What is needed
Reproduce the records exactly through the line with "(∀ e : Bool, Completes".

Stored items
▼

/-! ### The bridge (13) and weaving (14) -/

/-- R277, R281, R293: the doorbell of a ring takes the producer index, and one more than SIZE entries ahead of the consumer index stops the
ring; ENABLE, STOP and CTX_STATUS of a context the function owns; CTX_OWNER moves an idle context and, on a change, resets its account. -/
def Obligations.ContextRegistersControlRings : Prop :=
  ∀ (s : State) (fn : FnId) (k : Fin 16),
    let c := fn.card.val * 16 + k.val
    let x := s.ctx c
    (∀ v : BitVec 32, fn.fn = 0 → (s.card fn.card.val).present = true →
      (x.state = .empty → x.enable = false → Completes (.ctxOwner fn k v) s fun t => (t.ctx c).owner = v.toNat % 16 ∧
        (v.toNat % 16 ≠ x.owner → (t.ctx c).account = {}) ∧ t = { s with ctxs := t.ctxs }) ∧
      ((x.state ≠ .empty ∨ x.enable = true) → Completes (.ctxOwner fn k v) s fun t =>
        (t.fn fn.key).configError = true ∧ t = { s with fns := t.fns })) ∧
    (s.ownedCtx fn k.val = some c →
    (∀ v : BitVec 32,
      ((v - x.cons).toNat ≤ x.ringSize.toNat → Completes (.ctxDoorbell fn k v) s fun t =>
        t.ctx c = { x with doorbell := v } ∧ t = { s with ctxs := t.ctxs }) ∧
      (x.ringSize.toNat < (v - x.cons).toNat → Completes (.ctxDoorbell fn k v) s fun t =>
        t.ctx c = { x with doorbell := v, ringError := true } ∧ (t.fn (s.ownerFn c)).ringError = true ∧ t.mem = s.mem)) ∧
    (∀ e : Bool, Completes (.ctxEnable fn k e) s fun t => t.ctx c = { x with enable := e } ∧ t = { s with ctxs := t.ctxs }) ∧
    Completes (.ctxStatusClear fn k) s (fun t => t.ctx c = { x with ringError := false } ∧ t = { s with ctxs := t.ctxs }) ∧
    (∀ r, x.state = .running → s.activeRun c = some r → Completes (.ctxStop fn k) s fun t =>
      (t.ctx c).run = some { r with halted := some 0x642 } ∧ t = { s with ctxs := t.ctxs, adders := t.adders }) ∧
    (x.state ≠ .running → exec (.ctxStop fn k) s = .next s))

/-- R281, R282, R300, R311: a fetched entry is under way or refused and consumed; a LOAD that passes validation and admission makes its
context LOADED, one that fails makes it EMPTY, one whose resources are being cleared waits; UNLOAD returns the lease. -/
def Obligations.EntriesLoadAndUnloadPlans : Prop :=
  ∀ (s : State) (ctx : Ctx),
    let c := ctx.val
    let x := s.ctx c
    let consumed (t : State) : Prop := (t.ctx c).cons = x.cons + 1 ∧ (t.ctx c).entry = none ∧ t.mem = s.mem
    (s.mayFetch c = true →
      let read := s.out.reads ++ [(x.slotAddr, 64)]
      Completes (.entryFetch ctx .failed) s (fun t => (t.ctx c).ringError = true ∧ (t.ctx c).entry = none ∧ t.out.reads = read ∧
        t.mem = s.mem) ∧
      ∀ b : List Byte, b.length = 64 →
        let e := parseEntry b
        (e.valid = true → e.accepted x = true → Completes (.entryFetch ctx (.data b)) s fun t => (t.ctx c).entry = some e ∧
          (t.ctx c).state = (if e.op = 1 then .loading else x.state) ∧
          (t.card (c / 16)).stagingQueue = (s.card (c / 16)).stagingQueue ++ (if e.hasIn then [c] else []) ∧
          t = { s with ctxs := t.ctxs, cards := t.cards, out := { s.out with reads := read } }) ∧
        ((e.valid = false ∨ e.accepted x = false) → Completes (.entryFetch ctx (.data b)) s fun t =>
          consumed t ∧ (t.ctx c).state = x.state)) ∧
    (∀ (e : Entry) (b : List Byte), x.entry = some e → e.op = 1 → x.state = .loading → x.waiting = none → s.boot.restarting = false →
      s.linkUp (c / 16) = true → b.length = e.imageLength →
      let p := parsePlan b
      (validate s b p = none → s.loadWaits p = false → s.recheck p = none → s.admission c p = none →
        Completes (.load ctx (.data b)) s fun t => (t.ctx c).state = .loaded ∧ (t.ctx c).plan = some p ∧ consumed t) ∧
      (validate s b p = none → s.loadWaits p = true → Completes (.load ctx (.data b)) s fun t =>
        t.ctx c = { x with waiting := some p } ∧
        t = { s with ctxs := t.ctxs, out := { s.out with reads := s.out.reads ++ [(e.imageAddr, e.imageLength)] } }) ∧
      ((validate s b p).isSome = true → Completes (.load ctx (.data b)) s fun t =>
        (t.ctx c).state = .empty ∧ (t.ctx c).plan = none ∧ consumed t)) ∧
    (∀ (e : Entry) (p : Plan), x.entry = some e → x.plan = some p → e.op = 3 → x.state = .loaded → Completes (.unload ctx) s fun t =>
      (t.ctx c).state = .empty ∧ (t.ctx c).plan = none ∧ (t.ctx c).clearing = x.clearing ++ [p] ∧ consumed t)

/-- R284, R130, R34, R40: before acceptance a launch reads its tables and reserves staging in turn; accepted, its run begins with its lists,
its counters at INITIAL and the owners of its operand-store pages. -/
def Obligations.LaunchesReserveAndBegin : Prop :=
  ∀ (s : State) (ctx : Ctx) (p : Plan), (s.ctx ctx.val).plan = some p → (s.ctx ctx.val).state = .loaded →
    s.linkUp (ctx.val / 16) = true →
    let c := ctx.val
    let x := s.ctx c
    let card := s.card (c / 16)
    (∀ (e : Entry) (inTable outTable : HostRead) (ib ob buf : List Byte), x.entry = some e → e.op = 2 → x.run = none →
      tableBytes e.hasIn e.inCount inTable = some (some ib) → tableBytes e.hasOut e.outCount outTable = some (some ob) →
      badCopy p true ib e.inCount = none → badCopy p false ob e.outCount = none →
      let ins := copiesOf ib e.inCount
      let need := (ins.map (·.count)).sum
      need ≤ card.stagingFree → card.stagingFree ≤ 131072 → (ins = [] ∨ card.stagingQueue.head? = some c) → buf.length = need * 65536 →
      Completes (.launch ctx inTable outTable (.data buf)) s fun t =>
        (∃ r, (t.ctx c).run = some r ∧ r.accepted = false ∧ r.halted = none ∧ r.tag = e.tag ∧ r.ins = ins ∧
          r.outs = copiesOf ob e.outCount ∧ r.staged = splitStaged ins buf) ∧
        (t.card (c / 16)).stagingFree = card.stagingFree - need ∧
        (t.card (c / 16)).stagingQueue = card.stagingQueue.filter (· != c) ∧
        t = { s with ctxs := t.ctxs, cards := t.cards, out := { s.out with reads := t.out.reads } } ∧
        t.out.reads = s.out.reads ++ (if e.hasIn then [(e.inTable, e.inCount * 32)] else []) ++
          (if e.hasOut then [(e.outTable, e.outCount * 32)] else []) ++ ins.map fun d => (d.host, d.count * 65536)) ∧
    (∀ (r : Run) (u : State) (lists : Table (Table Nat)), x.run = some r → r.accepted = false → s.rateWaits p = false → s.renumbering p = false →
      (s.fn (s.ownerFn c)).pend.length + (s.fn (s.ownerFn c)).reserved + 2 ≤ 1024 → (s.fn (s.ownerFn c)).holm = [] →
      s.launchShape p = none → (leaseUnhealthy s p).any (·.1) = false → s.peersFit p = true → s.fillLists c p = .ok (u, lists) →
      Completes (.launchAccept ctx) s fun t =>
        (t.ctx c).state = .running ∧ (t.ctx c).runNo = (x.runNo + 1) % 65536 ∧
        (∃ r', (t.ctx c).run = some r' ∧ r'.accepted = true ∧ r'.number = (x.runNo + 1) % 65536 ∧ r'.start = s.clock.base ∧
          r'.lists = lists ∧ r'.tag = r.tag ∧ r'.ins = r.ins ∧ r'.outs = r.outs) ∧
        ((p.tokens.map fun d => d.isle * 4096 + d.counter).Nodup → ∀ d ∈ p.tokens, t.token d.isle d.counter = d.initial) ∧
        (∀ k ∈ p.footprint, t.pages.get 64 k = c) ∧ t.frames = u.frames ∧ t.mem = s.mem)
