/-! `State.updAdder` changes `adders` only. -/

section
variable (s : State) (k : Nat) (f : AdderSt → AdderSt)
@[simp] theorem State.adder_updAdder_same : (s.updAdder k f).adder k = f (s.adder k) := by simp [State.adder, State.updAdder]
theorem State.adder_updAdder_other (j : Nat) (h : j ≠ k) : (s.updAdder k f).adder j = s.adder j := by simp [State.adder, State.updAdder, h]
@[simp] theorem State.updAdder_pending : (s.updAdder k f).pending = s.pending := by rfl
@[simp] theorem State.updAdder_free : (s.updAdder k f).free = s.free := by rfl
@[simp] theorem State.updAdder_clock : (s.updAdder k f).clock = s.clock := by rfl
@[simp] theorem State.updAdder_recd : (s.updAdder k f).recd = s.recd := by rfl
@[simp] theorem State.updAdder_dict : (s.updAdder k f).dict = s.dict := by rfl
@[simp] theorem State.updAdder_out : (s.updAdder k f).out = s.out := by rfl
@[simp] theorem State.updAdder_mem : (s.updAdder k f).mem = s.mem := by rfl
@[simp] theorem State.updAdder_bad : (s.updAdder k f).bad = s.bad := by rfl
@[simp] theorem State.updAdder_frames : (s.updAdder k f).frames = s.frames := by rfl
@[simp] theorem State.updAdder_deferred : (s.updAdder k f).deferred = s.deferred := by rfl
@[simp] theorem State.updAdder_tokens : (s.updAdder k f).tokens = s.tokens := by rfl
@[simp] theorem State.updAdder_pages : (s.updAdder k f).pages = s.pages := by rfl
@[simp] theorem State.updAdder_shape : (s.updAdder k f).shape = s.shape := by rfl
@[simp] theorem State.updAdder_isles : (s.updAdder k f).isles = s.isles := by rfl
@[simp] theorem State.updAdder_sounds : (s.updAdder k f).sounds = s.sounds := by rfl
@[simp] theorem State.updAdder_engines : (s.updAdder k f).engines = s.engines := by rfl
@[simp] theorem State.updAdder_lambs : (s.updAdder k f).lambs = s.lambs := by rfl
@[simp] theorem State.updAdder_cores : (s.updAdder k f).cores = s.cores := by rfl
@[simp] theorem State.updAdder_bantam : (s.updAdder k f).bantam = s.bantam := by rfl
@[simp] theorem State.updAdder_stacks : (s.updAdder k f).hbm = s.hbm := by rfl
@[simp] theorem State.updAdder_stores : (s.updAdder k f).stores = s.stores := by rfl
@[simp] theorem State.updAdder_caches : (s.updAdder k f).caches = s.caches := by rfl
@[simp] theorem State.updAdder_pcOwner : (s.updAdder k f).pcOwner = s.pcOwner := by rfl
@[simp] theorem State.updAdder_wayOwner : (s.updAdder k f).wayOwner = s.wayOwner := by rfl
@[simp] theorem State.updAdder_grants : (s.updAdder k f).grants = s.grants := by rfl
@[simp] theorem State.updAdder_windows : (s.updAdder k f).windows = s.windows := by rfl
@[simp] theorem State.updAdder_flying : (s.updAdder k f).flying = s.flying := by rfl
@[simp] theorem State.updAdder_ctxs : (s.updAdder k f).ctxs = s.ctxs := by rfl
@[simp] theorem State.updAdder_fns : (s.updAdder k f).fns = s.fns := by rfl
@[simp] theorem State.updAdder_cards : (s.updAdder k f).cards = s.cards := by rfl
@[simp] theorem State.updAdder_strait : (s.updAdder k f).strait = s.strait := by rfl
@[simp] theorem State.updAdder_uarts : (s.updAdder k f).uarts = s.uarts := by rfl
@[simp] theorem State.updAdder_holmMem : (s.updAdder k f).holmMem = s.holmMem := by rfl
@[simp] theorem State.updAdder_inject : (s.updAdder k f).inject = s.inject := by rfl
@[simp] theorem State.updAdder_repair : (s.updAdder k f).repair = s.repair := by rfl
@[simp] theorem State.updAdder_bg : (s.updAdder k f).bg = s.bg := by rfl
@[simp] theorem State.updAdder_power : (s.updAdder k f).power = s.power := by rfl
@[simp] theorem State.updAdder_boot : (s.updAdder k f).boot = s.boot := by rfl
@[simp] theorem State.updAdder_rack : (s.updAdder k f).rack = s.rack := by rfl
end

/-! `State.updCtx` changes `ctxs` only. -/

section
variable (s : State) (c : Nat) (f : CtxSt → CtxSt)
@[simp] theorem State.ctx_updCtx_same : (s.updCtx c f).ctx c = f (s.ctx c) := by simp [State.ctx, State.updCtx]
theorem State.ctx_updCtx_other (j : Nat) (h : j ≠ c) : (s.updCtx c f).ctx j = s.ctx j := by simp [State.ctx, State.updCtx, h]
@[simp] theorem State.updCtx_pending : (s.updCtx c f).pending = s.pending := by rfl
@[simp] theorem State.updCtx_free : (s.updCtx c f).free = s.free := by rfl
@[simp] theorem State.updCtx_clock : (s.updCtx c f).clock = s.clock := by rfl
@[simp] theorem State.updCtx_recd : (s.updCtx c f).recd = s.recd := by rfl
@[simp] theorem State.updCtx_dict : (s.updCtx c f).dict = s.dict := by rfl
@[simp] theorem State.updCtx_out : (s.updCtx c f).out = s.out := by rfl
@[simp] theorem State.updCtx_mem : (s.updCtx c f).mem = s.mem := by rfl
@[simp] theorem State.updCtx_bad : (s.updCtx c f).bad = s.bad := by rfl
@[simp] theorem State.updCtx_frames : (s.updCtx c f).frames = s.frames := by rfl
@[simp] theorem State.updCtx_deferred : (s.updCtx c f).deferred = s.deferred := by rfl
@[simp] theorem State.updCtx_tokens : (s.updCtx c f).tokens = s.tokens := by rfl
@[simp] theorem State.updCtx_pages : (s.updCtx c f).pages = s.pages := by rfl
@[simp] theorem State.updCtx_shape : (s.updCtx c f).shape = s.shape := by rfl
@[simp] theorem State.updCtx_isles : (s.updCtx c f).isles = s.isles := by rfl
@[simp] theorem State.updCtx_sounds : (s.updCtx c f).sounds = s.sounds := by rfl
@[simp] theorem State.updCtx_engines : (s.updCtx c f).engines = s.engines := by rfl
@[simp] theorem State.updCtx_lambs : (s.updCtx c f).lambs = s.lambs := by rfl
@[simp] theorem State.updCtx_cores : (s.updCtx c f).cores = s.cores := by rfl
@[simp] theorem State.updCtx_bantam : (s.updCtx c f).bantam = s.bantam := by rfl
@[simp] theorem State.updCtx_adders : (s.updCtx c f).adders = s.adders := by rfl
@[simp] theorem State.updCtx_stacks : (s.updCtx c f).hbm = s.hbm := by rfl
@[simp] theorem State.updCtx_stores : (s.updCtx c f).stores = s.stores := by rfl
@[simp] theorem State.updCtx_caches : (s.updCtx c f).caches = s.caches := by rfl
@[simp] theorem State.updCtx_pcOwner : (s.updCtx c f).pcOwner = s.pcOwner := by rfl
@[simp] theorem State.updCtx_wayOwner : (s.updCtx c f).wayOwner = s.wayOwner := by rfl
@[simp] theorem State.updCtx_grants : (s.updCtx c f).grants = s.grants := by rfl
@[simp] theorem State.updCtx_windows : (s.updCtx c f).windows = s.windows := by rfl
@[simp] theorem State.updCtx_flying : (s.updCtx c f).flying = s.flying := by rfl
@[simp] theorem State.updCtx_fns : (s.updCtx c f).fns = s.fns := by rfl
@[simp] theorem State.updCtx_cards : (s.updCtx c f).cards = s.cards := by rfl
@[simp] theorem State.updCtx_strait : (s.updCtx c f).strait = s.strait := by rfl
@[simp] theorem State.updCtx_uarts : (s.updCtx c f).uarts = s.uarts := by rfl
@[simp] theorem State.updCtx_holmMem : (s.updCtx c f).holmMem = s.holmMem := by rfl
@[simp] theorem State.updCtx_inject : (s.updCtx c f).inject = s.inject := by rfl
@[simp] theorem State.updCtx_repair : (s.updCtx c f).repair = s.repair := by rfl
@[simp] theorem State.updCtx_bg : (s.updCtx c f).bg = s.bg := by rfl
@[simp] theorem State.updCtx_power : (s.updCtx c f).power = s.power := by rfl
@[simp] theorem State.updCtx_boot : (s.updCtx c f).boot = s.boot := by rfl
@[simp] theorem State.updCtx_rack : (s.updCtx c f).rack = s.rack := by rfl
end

▲

Solution
/-! ### The bridge (13) and weaving (14) -/

/-- R277, R281, R293: the doorbell of a ring takes the producer index, and one more than SIZE entries ahead of the consumer index stops the
ring; ENABLE, STOP and CTX_STATUS of a context the function owns; CTX_OWNER moves an idle context and, on a change, resets its account. -/
def Obligations.ContextRegistersControlRings : Prop :=
  ∀ (s : State) (fn : FnId) (k : Fin 16),
    let c := fn.card.val * 16 + k.val
    let x := s.ctx c
    (∀ v : BitVec 32, fn.fn = 0 → (s.card fn.card.val).present = true →
      (x.state = .empty → x.enable = false → Completes (.ctxOwner fn k v) s fun t => (t.ctx c).owner = v.toNat % 16 ∧
        (v.toNat % 16 ≠ x.owner → (t.ctx c).account = {}) ∧ t = { s with ctxs := t.ctxs }) ∧
      ((x.state ≠ .empty ∨ x.enable = true) → Completes (.ctxOwner fn k v) s fun t =>
        (t.fn fn.key).configError = true ∧ t = { s with fns := t.fns })) ∧
    (s.ownedCtx fn k.val = some c →
    (∀ v : BitVec 32,
      ((v - x.cons).toNat ≤ x.ringSize.toNat → Completes (.ctxDoorbell fn k v) s fun t =>
        t.ctx c = { x with doorbell := v } ∧ t = { s with ctxs := t.ctxs }) ∧
      (x.ringSize.toNat < (v - x.cons).toNat → Completes (.ctxDoorbell fn k v) s fun t =>
        t.ctx c = { x with doorbell := v, ringError := true } ∧ (t.fn (s.ownerFn c)).ringError = true ∧ t.mem = s.mem)) ∧
    (∀ e : Bool, Completes (.ctxEnable fn k e) s fun t => t.ctx c = { x with enable := e } ∧ t = { s with ctxs := t.ctxs }) ∧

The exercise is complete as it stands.